Onyx8 wrote:I'm not sure that I am not missing the underlying point here (entirely possible). Behe is claiming, and BooBoo is trying to support, that chloroquine resistance must be such a rare thing to have evolved 'naturally' that for it to have actually happened (which no-one disputes) there must have been an intervention by some intelligent designer within the last few decades.
Is that correct?
No. Behe is fine with CCC evolving. His argument is that this is the "limit of Darwinian evolution" (or Edge of evolution, as his book was called). Because the malaria parasite populations are very large (much larger than the populations of large multicellular eukaryotes), there is no way something that requires two mutations or more could possibly evolve in the relatively short timescales that animals evolved in. That's basically the crux of his argument. So while chloroquine resistance evolved, there's no way something large and complex like plants and animals could in the amount of time available to life on Earth.
For example, we diverged from the common ancestor we share with the chimp about 5-6 million years ago. Even though our genomes are very similar (like 96% or thereabout), that still makes the genomes between chimps and humans different by hundreds of millions of nucleotides*.
This is where Behe is doing two things wrong.
1) He doesn't, apparently, understand that it's meaningless to specify two(or more) particular mutations and then derive the average waiting time for their arrival, when hundreds of mutations happen in parallel every generation.
He could have picked any two of these hundreds of mutations and calculated the same average waiting time for their emergence. Yet hundreds of them still happen, so what the hell is the point of the calculation?
It is pure propaganda meant to baffle the ID acolytes with numbers.
2) He's extrapolating the case of evolving effective chloroquine resistance to evolving large complex body plans and so on. Here he's basically saying that because this small set of mutational pathways are the only ones available to the malaria parasite which yield effective chloroquine resistance, there's no way some other particular outcome requiring
even more mutations and with
smaller population sizes (like Homo Sapiens evolving from our common ancestor) could have been found by a blind evolutionary process because a result requiring so many mutations is extremely improbable to be found in such a large search space. So, you know, god mustadunnit.

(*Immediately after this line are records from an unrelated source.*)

/-- The low half is bits 31:0 of the 64-bit two's-complement form (R105). -/
theorem w32_eq_extractLsb' (p : Int) : w32 p = (BitVec.ofInt 64 p).extractLsb' 0 32 := by
  apply BitVec.eq_of_toNat_eq
  zify
  rw [toNat_w32, BitVec.extractLsb'_toNat, BitVec.toNat_ofInt, Nat.shiftRight_zero]
  omega

theorem highHalf_append_w32 (p : Int) : highHalf p ++ w32 p = BitVec.ofInt 64 p := by
  rw [highHalf_eq, w32_eq_extractLsb']
  exact (BitVec.extractLsb'_append_extractLsb'_eq_extractLsb' (start₁ := 0) rfl).trans BitVec.extractLsb'_eq_self

theorem highHalf_add_mul (p k : Int) : highHalf (p + 4294967296 * k) = highHalf p + w32 k := by
  rw [highHalf, Int.add_mul_ediv_left p k (by decide), w32, BitVec.ofInt_add]
  rfl

theorem sval_eq_sub (b : Word) : sval b = uval b - if b.getLsbD 31 then 4294967296 else 0 := by
  rw [sval, BitVec.msb_eq_getLsbD_last]
  cases b.getLsbD 31 <;> simp

/-- The idea of R109: reading `b` as signed, where its bit 31 is set, takes the other factor from the high half. -/
theorem highHalf_mul_sval (m : Int) (b : Word) :
    highHalf (m * sval b) = highHalf (m * uval b) - if b.getLsbD 31 then w32 m else 0#32 := by
  rw [sval_eq_sub]
  split
  · have h : m * (uval b - 4294967296) = m * uval b + 4294967296 * -m := by ring
    rw [h, highHalf_add_mul, w32, BitVec.ofInt_neg, BitVec.sub_eq_add_neg]
    rfl
  · rw [sub_zero, BitVec.sub_zero]

section
variable (a b : Word)

theorem toNat_opFn_mul : (opFn .mul a b).toNat = a.toNat * b.toNat % 2 ^ 32 := by
  rw [opFn, mulOp_eq, BitVec.toNat_mul]

theorem opFn_mul_signed : opFn .mul a b = w32 (a.toInt * b.toInt) := by
  rw [opFn, mulOp_eq, w32, BitVec.ofInt_mul, BitVec.ofInt_toInt, BitVec.ofInt_toInt]

theorem opFn_mul_signed_unsigned : opFn .mul a b = w32 (a.toInt * b.toNat) := by
  rw [opFn, mulOp_eq, w32, BitVec.ofInt_mul, BitVec.ofInt_toInt, BitVec.ofInt_natCast, BitVec.ofNat_toNat,
    BitVec.setWidth_eq]

theorem opFn_mulh : opFn .mulh a b = highHalf (a.toInt * b.toInt) := by
  rw [opFn, mulhOp, sval_eq_toInt, sval_eq_toInt]

theorem opFn_mulhsu : opFn .mulhsu a b = highHalf (a.toInt * b.toNat) := by
  rw [opFn, mulhsuOp, sval_eq_toInt, uval_eq_toNat]

/-- `{MULHU, MUL}` is the unsigned product, which fits 64 bits (R108). -/
theorem toNat_mulhu_append_mul : (opFn .mulhu a b ++ opFn .mul a b).toNat = a.toNat * b.toNat := by
  have hfits : a.toNat * b.toNat < 2 ^ 64 := BitVec.toNat_mul_toNat_lt
  have hjoin : opFn .mulhu a b ++ opFn .mul a b = BitVec.ofInt 64 (uval a * uval b) := highHalf_append_w32 _
  rw [hjoin, uval_eq_toNat, uval_eq_toNat, ← Nat.cast_mul, BitVec.ofInt_natCast, BitVec.toNat_ofNat,
    Nat.mod_eq_of_lt hfits]
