-- ==== Sys2Proof/WellFormed.lean ====
section
/-! DEFINITION. The operand ranges a chunk's fields can carry (R76, R77, R78, R81). The other operands have the width of
their field in their type. -/

namespace Sys2Proof

/-- `lo..hi`, inclusive, on signed integers (R8). -/
abbrev inRange (lo hi x : Int) : Prop := lo ≤ x ∧ x ≤ hi

/-- Every operand fits its field: DIFF deltas in -2..1, LUMA in -32..31 and -8..7, RUN counts in 1..62. -/
def Instr.wf : Instr → Bool
  | .rgb _ _ _ => true
  | .rgba _ _ _ _ => true
  | .index _ => true
  | .diff dr dg db => decide (inRange (-2) 1 dr) && decide (inRange (-2) 1 dg) && decide (inRange (-2) 1 db)
  | .luma dg drDg dbDg =>
    decide (inRange (-32) 31 dg) && decide (inRange (-8) 7 drDg) && decide (inRange (-8) 7 dbDg)
  | .run n => decide (1 ≤ n) && decide (n ≤ maxRun)

end Sys2Proof
end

In part the same basic flaw is underlying both prongs of the argument. Point to all the things that could have been different (mutational events), but happened the way they did to get this particular result, derive the odds and then say "see how improbable that was? Therefore Jesus!"
The other issue is that you can't just extrapolate this particular case of chloroquine resistance to the entire history of life and large multicellular bodyplan evolution in particular. Most of the things that evolve aren't "the only functional solutions available" to evolution, just because it seems to be the case for malaria gaining chloroquine resistance. While chloroquine resistance requires specific mutations for effective transport, in the evolution of large multicellular eukaryotes almost all of the responsible mutations are mutations in gene expression networks that alter developmental timings. There are no "only this will work".
* 4% of 3.2 billion basepairs is 128 million. But of course, since close to 90% of our genome is junk, only a minority of these have any phenotypic effect. And then even more of the remaining are only nearly neutral and so on and so forth.